**** Material for this task ****

/-- HSET, HSET.clr, REINQ, REIN, YIELD, MSEND, FORK, START and EXIT where they complete: the handler entry, the line, the
message on its way to the core that the core map names or to the peer, the task at the bottom of the deque, and the IDLE slot. An
MSEND's payload is read once its release is done. The model's choices: that YIELD of a helper, or with no other virtual core's
launch waiting, in the queue or spilled from it, only retires (logs 36, 45), and that a raise of the line is read at once (log 43)
(R43, R45, R46, R47, R50, R53, R56, R309 to R315). -/
def Obligations.WorkInstructionsComplete : Prop :=
  ∀ (a b d n : Nat) (x : Ext) (s : State), Stands s →
    let k := s.me
    let va := operand s.cur a
    let vb := operand s.cur b
    let setEntry (w : Nat) : State := s.setMe { k with handler := k.handler.setIfInBounds n (BitVec.ofNat 64 w) }
    (goodTarget va → ∃ t, exec (.hset false a n) s = .next t ∧
      WritesNothing (setEntry (2 ^ 63 + k.pid % 64 * 2 ^ 56 + va.toNat % 2 ^ 48)) t 1 (some a) none) ∧
    (∃ t, exec (.hset true a n) s = .next t ∧ WritesNothing (setEntry ((vget k.handler n 0).toNat % 2 ^ 63)) t 1 none none) ∧
    (∃ t, exec (.reinq d) s = .next t ∧ WritesGuard s t d (s.reins.contains (k.pid, s.cur.group)) none none) ∧
    (∀ u, settleScope s s.curCore 4 = .ok () u → Stands u → groupAlive u u.me.pid u.cur.group = true →
      u.tandemUp = false → u.reins.contains (u.me.pid, u.cur.group) = false →
      ∃ t, exec .rein s = .next t ∧ WritesNothing { u with reins := (u.me.pid, u.cur.group) :: u.reins } t 1 none none) ∧
    (s.curSlot ≠ 15 ∨ (∀ l ∈ k.launchQ ++ k.spLaunch, l.pid = k.pid → l.vcore = k.ctl.vcore) →
      ∃ t, exec .yield s = .next t ∧ WritesNothing s t 1 none none) ∧
    (Executes s x → ∀ (kind slot mreg rargb rpay codew : Nat) (bs : List Byte) (u w : State), PayloadOk s rpay codew →
      Payload u rpay codew bs w → Stands w → u.cur = s.cur → w.cur = s.cur → w.me.pid = k.pid →
      let m := messageOf s kind mreg slot va vb (s.cur.sreg rargb) (payWords bs) (payCode codew bs)
      (∀ p, va.toNat / 2 ^ 8 = 0 → k.pcoreOf (va.toNat % 256) = some p → s.enabled p = true →
        settleScope s s.curCore (scopeOfCores s.curCore p) = .ok () u →
        ∃ t, exec (.msend a b kind slot mreg rargb rpay codew x) s = .next t ∧
          WritesNothing (w.setCore p { w.core p with inbound := (w.core p).inbound ++ [m] }) t 3 (some a) (some b)) ∧
      (va.toNat / 2 ^ 8 = 2 ^ 55 → s.tandemUp = true → settleScope s s.curCore 4 = .ok () u →
        ∃ t, exec (.msend a b kind slot mreg rargb rpay codew x) s = .next t ∧
          WritesNothing { w with peerOut := w.peerOut ++ [.msg m],
                                 peerSends := (m.pid, m.group, w.tick) ::
                                   w.peerSends.filter fun y => !(y.1 == m.pid && y.2.1 == m.group) } t 3 (some a) (some b))) ∧
    (Executes s x → goodTarget va → k.deque.length < 32 → groupStopped s k.pid s.cur.group = false → ∀ rargb,
      (∀ (full : Bool) (rjoin : Nat) (u w : State),
        let j := s.cur.sreg rjoin
        settleScope s s.curCore (s.cur.domain % 4) = .ok () u →
        (if j = 0 then w = u
         else check6 s s.who .atomic 2 0 j 8 3 3 = none ∧
           ∃ v, atomicAt u u.who 2 0 j 8 (fun old => some ((old + 1) % 2 ^ 64)) = .ok v w) →
        Stands w → w.cur = s.cur → w.me.deque = k.deque → groupStopped w k.pid s.cur.group = false →
        ∃ t, exec (.fork a b full rargb rjoin x) s = .next t ∧
          WritesNothing (withTask w (forkedTask s va vb (s.cur.sreg rargb) j full false)) t 3 (some a) (some b)) ∧
      (s.curSlot = 15 → ∃ t, exec (.start a b rargb x) s = .next t ∧
        WritesNothing (withTask s (forkedTask s va vb (s.cur.sreg rargb) 0 false true)) t 3 (some a) (some b))) ∧
    (∀ u, s.cur.cell ≠ 0 → settleScope s s.curCore (if s.cur.cellDone then 4 else s.cur.domain % 4) = .ok () u →
      exec .exit s = .next (endSlot (endCell u.countRetired u.curCore u.curSlot u.cur) u.curCore u.curSlot)) ∧
    (s.cur.cell = 0 → s.cur.stall = none → ∃ t, exec .exit s = .next t ∧
      t.cur = { s.cur with st := .idle, tv := none, held := none, pend := [], inHandler := false, code := [], wait := .none, given := none } ∧
      SameMemory s t ∧
      (s.curSlot = 15 → ∀ i, t.tile i = none) ∧
      (∀ c slot, ¬ (c = s.curCore ∧ slot = s.curSlot) → t.ctx c slot = s.ctx c slot))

****

Nothing in the material above may be skipped, so reproduce it all exactly.

* Your response:
/-- HSET, HSET.clr, REINQ, REIN, YIELD, MSEND, FORK, START and EXIT where they complete: the handler entry, the line, the
message on its way to the core that the core map names or to the peer, the task at the bottom of the deque, and the IDLE slot. An
MSEND's payload is read once its release is done. The model's choices: that YIELD of a helper, or with no other virtual core's
launch waiting, in the queue or spilled from it, only retires (logs 36, 45), and that a raise of the line is read at once (log 43)
(R43, R45, R46, R47, R50, R53, R56, R309 to R315). -/
def Obligations.WorkInstructionsComplete : Prop :=
  ∀ (a b d n : Nat) (x : Ext) (s : State), Stands s →
    let k := s.me
    let va := operand s.cur a
    let vb := operand s.cur b
    let setEntry (w : Nat) : State := s.setMe { k with handler := k.handler.setIfInBounds n (BitVec.ofNat 64 w) }
    (goodTarget va → ∃ t, exec (.hset false a n) s = .next t ∧
      WritesNothing (setEntry (2 ^ 63 + k.pid % 64 * 2 ^ 56 + va.toNat % 2 ^ 48)) t 1 (some a) none) ∧
    (∃ t, exec (.hset true a n) s = .next t ∧ WritesNothing (setEntry ((vget k.handler n 0).toNat % 2 ^ 63)) t 1 none none) ∧
    (∃ t, exec (.reinq d) s = .next t ∧ WritesGuard s t d (s.reins.contains (k.pid, s.cur.group)) none none) ∧
    (∀ u, settleScope s s.curCore 4 = .ok () u → Stands u → groupAlive u u.me.pid u.cur.group = true →
      u.tandemUp = false → u.reins.contains (u.me.pid, u.cur.group) = false →
      ∃ t, exec .rein s = .next t ∧ WritesNothing { u with reins := (u.me.pid, u.cur.group) :: u.reins } t 1 none none) ∧
    (s.curSlot ≠ 15 ∨ (∀ l ∈ k.launchQ ++ k.spLaunch, l.pid = k.pid → l.vcore = k.ctl.vcore) →
      ∃ t, exec .yield s = .next t ∧ WritesNothing s t 1 none none) ∧
    (Executes s x → ∀ (kind slot mreg rargb rpay codew : Nat) (bs : List Byte) (u w : State), PayloadOk s rpay codew →
      Payload u rpay codew bs w → Stands w → u.cur = s.cur → w.cur = s.cur → w.me.pid = k.pid →
      let m := messageOf s kind mreg slot va vb (s.cur.sreg rargb) (payWords bs) (payCode codew bs)
      (∀ p, va.toNat / 2 ^ 8 = 0 → k.pcoreOf (va.toNat % 256) = some p → s.enabled p = true →
        settleScope s s.curCore (scopeOfCores s.curCore p) = .ok () u →
        ∃ t, exec (.msend a b kind slot mreg rargb rpay codew x) s = .next t ∧
          WritesNothing (w.setCore p { w.core p with inbound := (w.core p).inbound ++ [m] }) t 3 (some a) (some b)) ∧
      (va.toNat / 2 ^ 8 = 2 ^ 55 → s.tandemUp = true → settleScope s s.curCore 4 = .ok () u →
        ∃ t, exec (.msend a b kind slot mreg rargb rpay codew x) s = .next t ∧
          WritesNothing { w with peerOut := w.peerOut ++ [.msg m],
                                 peerSends := (m.pid, m.group, w.tick) ::
                                   w.peerSends.filter fun y => !(y.1 == m.pid && y.2.1 == m.group) } t 3 (some a) (some b))) ∧
    (Executes s x → goodTarget va → k.deque.length < 32 → groupStopped s k.pid s.cur.group = false → ∀ rargb,
      (∀ (full : Bool) (rjoin : Nat) (u w : State),
        let j := s.cur.sreg rjoin
        settleScope s s.curCore (s.cur.domain % 4) = .ok () u →
        (if j = 0 then w = u
         else check6 s s.who .atomic 2 0 j 8 3 3 = none ∧
           ∃ v, atomicAt u u.who 2 0 j 8 (fun old => some ((old + 1) % 2 ^ 64)) = .ok v w) →
        Stands w → w.cur = s.cur → w.me.deque = k.deque → groupStopped w k.pid s.cur.group = false →
        ∃ t, exec (.fork a b full rargb rjoin x) s = .next t ∧
          WritesNothing (withTask w (forkedTask s va vb (s.cur.sreg rargb) j full false)) t 3 (some a) (some b)) ∧
      (s.curSlot = 15 → ∃ t, exec (.start a b rargb x) s = .next t ∧
        WritesNothing (withTask s (forkedTask s va vb (s.cur.sreg rargb) 0 false true)) t 3 (some a) (some b))) ∧
    (∀ u, s.cur.cell ≠ 0 → settleScope s s.curCore (if s.cur.cellDone then 4 else s.cur.domain % 4) = .ok () u →
      exec .exit s = .next (endSlot (endCell u.countRetired u.curCore u.curSlot u.cur) u.curCore u.curSlot)) ∧
    (s.cur.cell = 0 → s.cur.stall = none → ∃ t, exec .exit s = .next t ∧
      t.cur = { s.cur with st := .idle, tv := none, held := none, pend := [], inHandler := false, code := [], wait := .none, given := none } ∧
      SameMemory s t ∧
      (s.curSlot = 15 → ∀ i, t.tile i = none) ∧
      (∀ c slot, ¬ (c = s.curCore ∧ slot = s.curSlot) → t.ctx c slot = s.ctx c slot))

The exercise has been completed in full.